[ABOUT THIS TASK] What is needed is a copy of each line in the listing that contains "answers".
** Opening DATA EXTRACT block **
-- ==== Sys2Proof/Laws/KeptBlocks.lean ====
section
/-! SUPPORT. What the operations of each block keep: f_kept where none of it is touched, f_keeps where it is touched within the rules of Keeps. -/

namespace Sys2Proof.Machine
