-- ==== Sys2Proof/Laws/KeptEvents.lean ====
section
/-! SUPPORT. Running a command, and every event: each answers a next state that keeps what no command may change. -/

namespace Sys2Proof.Machine

theorem Stages.kept {s t : State} (h : Stages s t) : t.kept = s.kept := by
  obtain ⟨new, rfl⟩ := h
  simp

/-- As Yields, with the answers of SYS_RESULT_GET. -/
def CmdRes.Leaves (P : State → Prop) : CmdRes → Prop
  | .fail .. => True
  | .done t _ | .accept t _ | .full t _ _ _ | .capture t _ => P t

theorem leaves_of_yields {P Q : State → Prop} {r : CmdRes} (h : r.Yields P) (i : ∀ t, P t → Q t) : r.Leaves Q := by
  cases r <;> first | trivial | exact i _ h

theorem cmdSysResultGet_keeps (h ws s) : (cmdSysResultGet h ws s).Leaves (fun t => t.kept = s.kept) := by
  unfold cmdSysResultGet needLen need
  dsimp only
  split
  · split
    · split
      · trivial
      · split
        · exact kept_mk rfl rfl rfl rfl rfl rfl rfl rfl rfl
        · exact rfl
    · trivial
  · trivial

theorem Keeps.of_eq {a b : Kept} (h : b = a) : Keeps a b := h ▸ Keeps.rfl

theorem leaves_mono {P Q : State → Prop} {r : CmdRes} (h : r.Leaves P) (i : ∀ t, P t → Q t) : r.Leaves Q := by
  cases r <;> first | trivial | exact i _ h

/-- Every command of the opcode catalogue keeps what no command may change. -/
theorem cmd_keeps {op f} (e : cmdOf op = some f) (h ws s) : (f h ws s).Leaves (fun t => Keeps s.kept t.kept) := by
  unfold cmdOf at e
  split at e
  · cases e; exact leaves_of_yields (cmdSysNop_reads h ws s) fun _ e => Keeps.of_eq (e ▸ rfl)
  · cases e; exact leaves_of_yields (cmdSysIdentify_reads h ws s) fun _ e => Keeps.of_eq (e ▸ rfl)
  · cases e; exact leaves_mono (cmdSysResultGet_keeps h ws s) fun _ e => Keeps.of_eq e
  · cases e; exact leaves_of_yields (cmdSysResultRelease_keeps h ws s) fun _ e => e
  · cases e; exact leaves_of_yields (cmdSysBootCfg_keeps h ws s) fun _ e => e
  · cases e; exact leaves_of_yields (cmdSysReset_keeps h ws s) fun _ e => e
  · cases e; exact leaves_of_yields (cmdFwStage_keeps h ws s) fun _ e => e
  · cases e; exact leaves_of_yields (cmdFwActivate_keeps h ws s) fun _ e => e
  · cases e; exact leaves_of_yields (cmdFwFuse_keeps h ws s) fun _ e => e
  · cases e; exact leaves_of_yields (cmdFwInfo_reads h ws s) fun _ e => Keeps.of_eq (e ▸ rfl)
  · cases e; exact leaves_of_yields (cmdLineConvSet_stages h ws s) fun _ e => Keeps.of_eq e.kept
  · cases e; exact leaves_of_yields (cmdLineConvCal_stages h ws s) fun _ e => Keeps.of_eq e.kept
  · cases e; exact leaves_of_yields (cmdLineConvBgcal_stages h ws s) fun _ e => Keeps.of_eq e.kept
  · cases e; exact leaves_of_yields (cmdLineConvStatus_reads h ws s) fun _ e => Keeps.of_eq (e ▸ rfl)
  · cases e; exact leaves_of_yields (cmdLineConvRetire_stages h ws s) fun _ e => Keeps.of_eq e.kept
  · cases e; exact leaves_of_yields (cmdLineScCfg_stages h ws s) fun _ e => Keeps.of_eq e.kept
  · cases e; exact leaves_of_yields (cmdLineLoadSet_stages h ws s) fun _ e => Keeps.of_eq e.kept
  · cases e; exact leaves_of_yields (cmdLineEqLoad_keeps h ws s) fun _ e => e
  · cases e; exact leaves_of_yields (cmdLineRxCfg_stages h ws s) fun _ e => Keeps.of_eq e.kept
  · cases e; exact leaves_of_yields (cmdLineRxAcq_stages h ws s) fun _ e => Keeps.of_eq e.kept
  · cases e; exact leaves_of_yields (cmdLineEqRead_reads h ws s) fun _ e => Keeps.of_eq (e ▸ rfl)
  · cases e; exact leaves_of_yields (cmdLineFecCfg_stages h ws s) fun _ e => Keeps.of_eq e.kept
  · cases e; exact leaves_of_yields (cmdLineHdrMsg_stages h ws s) fun _ e => Keeps.of_eq e.kept
  · cases e; exact leaves_of_yields (cmdClientLaneCfg_stages h ws s) fun _ e => Keeps.of_eq e.kept
  · cases e; exact leaves_of_yields (cmdClientLaneRaw_stages h ws s) fun _ e => Keeps.of_eq e.kept
  · cases e; exact leaves_of_yields (cmdClientLaneRead_reads h ws s) fun _ e => Keeps.of_eq (e ▸ rfl)
  · cases e; exact leaves_of_yields (cmdClientPortCfg_stages h ws s) fun _ e => Keeps.of_eq e.kept
  · cases e; exact leaves_of_yields (cmdClientPfcCfg_stages h ws s) fun _ e => Keeps.of_eq e.kept
  · cases e; exact leaves_of_yields (cmdClientRefSel_stages h ws s) fun _ e => Keeps.of_eq e.kept
  · cases e; exact leaves_of_yields (cmdClientTsAdj_stages h ws s) fun _ e => Keeps.of_eq e.kept
  · cases e; exact leaves_of_yields (cmdClassKeySet_stages h ws s) fun _ e => Keeps.of_eq e.kept
  · cases e; exact leaves_of_yields (cmdFlowSet_stages h ws s) fun _ e => Keeps.of_eq e.kept
  · cases e; exact leaves_of_yields (cmdFlowRead_reads h ws s) fun _ e => Keeps.of_eq (e ▸ rfl)
  · cases e; exact leaves_of_yields (cmdSaCfg_stages h ws s) fun _ e => Keeps.of_eq e.kept
  · cases e; exact leaves_of_yields (cmdSaActivate_stages h ws s) fun _ e => Keeps.of_eq e.kept
  · cases e; exact leaves_of_yields (cmdSaRxPromote_stages h ws s) fun _ e => Keeps.of_eq e.kept
  · cases e; exact leaves_of_yields (cmdSaKeyClear_stages h ws s) fun _ e => Keeps.of_eq e.kept
  · cases e; exact leaves_of_yields (cmdSaStatus_reads h ws s) fun _ e => Keeps.of_eq (e ▸ rfl)
  · cases e; exact leaves_of_yields (cmdSaPnAdvance_stages h ws s) fun _ e => Keeps.of_eq e.kept
  · cases e; exact leaves_of_yields (cmdNutInject_keeps h ws s) fun _ e => e
  · cases e; exact leaves_of_yields (cmdNutZeroise_keeps h ws s) fun _ e => e
  · cases e; exact leaves_of_yields (cmdSettRegionCfg_stages h ws s) fun _ e => Keeps.of_eq e.kept
  · cases e; exact leaves_of_yields (cmdSettClassSet_stages h ws s) fun _ e => Keeps.of_eq e.kept
  · cases e; exact leaves_of_yields (cmdSettMergeSet_stages h ws s) fun _ e => Keeps.of_eq e.kept
  · cases e; exact leaves_of_yields (cmdSettMergeStatus_reads h ws s) fun _ e => Keeps.of_eq (e ▸ rfl)
  · cases e; exact leaves_of_yields (cmdSettArbSet_keeps h ws s) fun _ e => e
  · cases e; exact leaves_of_yields (cmdSettCapCfg_stages h ws s) fun _ e => Keeps.of_eq e.kept
  · cases e; exact leaves_of_yields (cmdSettCapArm_stages h ws s) fun _ e => Keeps.of_eq e.kept
  · cases e; exact leaves_of_yields (cmdSettCapRead_keeps h ws s) fun _ e => e
  · cases e; exact leaves_of_yields (cmdEccScrubCfg_stages h ws s) fun _ e => Keeps.of_eq e.kept
  · cases e; exact leaves_of_yields (cmdEccSpareRead_reads h ws s) fun _ e => Keeps.of_eq (e ▸ rfl)
  · cases e; exact leaves_of_yields (cmdEccSpareLoad_keeps h ws s) fun _ e => e
  · cases e; exact leaves_of_yields (cmdEccTestAccess_keeps h ws s) fun _ e => e
  · cases e; exact leaves_of_yields (cmdTimRefCfg_stages h ws s) fun _ e => Keeps.of_eq e.kept
  · cases e; exact leaves_of_yields (cmdTimDpllCfg_stages h ws s) fun _ e => Keeps.of_eq e.kept
  · cases e; exact leaves_of_yields (cmdTimeSet_stages h ws s) fun _ e => Keeps.of_eq e.kept
  · cases e; exact leaves_of_yields (cmdTimOutCfg_stages h ws s) fun _ e => Keeps.of_eq e.kept
  · cases e; exact leaves_of_yields (cmdMartenLineCfg_stages h ws s) fun _ e => Keeps.of_eq e.kept
  · cases e; exact leaves_of_yields (cmdMartenAsymCal_stages h ws s) fun _ e => Keeps.of_eq e.kept
  · cases e; exact leaves_of_yields (cmdMartenSteer_stages h ws s) fun _ e => Keeps.of_eq e.kept
  · cases e; exact leaves_of_yields (cmdMartenPtpCfg_stages h ws s) fun _ e => Keeps.of_eq e.kept
  · cases e; exact leaves_of_yields (cmdMcCfg_stages h ws s) fun _ e => Keeps.of_eq e.kept
  · cases e; exact leaves_of_yields (cmdMcSend_keeps h ws s) fun _ e => e
  · cases e; exact leaves_of_yields (cmdMcRead_keeps h ws s) fun _ e => e
  · cases e; exact leaves_of_yields (cmdCloveChanCfg_stages h ws s) fun _ e => Keeps.of_eq e.kept
  · cases e; exact leaves_of_yields (cmdCloveSeqSet_stages h ws s) fun _ e => Keeps.of_eq e.kept
  · cases e; exact leaves_of_yields (cmdCloveSync_stages h ws s) fun _ e => Keeps.of_eq e.kept
  · cases e; exact leaves_of_yields (cmdCloveInjFire_stages h ws s) fun _ e => Keeps.of_eq e.kept
  · cases e; exact leaves_of_yields (cmdCloveDetCfg_stages h ws s) fun _ e => Keeps.of_eq e.kept
  · cases e; exact leaves_of_yields (cmdCloveTdac_stages h ws s) fun _ e => Keeps.of_eq e.kept
  · cases e; exact leaves_of_yields (cmdCloveBiasCfg_stages h ws s) fun _ e => Keeps.of_eq e.kept
  · cases e; exact leaves_of_yields (cmdCloveBiasSet_stages h ws s) fun _ e => Keeps.of_eq e.kept
  · cases e; exact leaves_of_yields (cmdCloveCalCfg_stages h ws s) fun _ e => Keeps.of_eq e.kept
  · cases e; exact leaves_of_yields (cmdFltCfg_stages h ws s) fun _ e => Keeps.of_eq e.kept
  · cases e; exact leaves_of_yields (cmdFltGlobal_stages h ws s) fun _ e => Keeps.of_eq e.kept
  · cases e; exact leaves_of_yields (cmdFltInject_keeps h ws s) fun _ e => e
  · cases e; exact leaves_of_yields (cmdLogRead_keeps h ws s) fun _ e => e
  · cases e; exact leaves_of_yields (cmdLogCfg_stages h ws s) fun _ e => Keeps.of_eq e.kept
  · cases e; exact leaves_of_yields (cmdLogMark_keeps h ws s) fun _ e => e
  · cases e; exact leaves_of_yields (cmdLogClear_keeps h ws s) fun _ e => e
  · cases e; exact leaves_of_yields (cmdCntCfg_stages h ws s) fun _ e => Keeps.of_eq e.kept
  · cases e; exact leaves_of_yields (cmdCntWrite_stages h ws s) fun _ e => Keeps.of_eq e.kept
  · cases e; exact leaves_of_yields (cmdCntRead_reads h ws s) fun _ e => Keeps.of_eq (e ▸ rfl)
  · cases e; exact leaves_of_yields (cmdCntDumpCfg_stages h ws s) fun _ e => Keeps.of_eq e.kept
  · cases e; exact leaves_of_yields (cmdCntUwin_stages h ws s) fun _ e => Keeps.of_eq e.kept
  · cases e; exact leaves_of_yields (cmdPwrStateSet_keeps h ws s) fun _ e => e
  · cases e; exact leaves_of_yields (cmdPwrRegCfg_keeps h ws s) fun _ e => e
  · cases e; exact leaves_of_yields (cmdPwrAvsCfg_stages h ws s) fun _ e => Keeps.of_eq e.kept
  · cases e; exact leaves_of_yields (cmdPwrPolicy_stages h ws s) fun _ e => Keeps.of_eq e.kept
  · cases e; exact leaves_of_yields (cmdPinCfg_stages h ws s) fun _ e => Keeps.of_eq e.kept
  · cases e; exact leaves_of_yields (cmdChainMaster_keeps h ws s) fun _ e => e
  · cases e; exact leaves_of_yields (cmdChainAsym_stages h ws s) fun _ e => Keeps.of_eq e.kept
  · cases e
** Closing DATA EXTRACT block **
[SOLUTION TO THIS EXERCISE]
/-! SUPPORT. Running a command, and every event: each answers a next state that keeps what no command may change. -/
/-- As Yields, with the answers of SYS_RESULT_GET. -/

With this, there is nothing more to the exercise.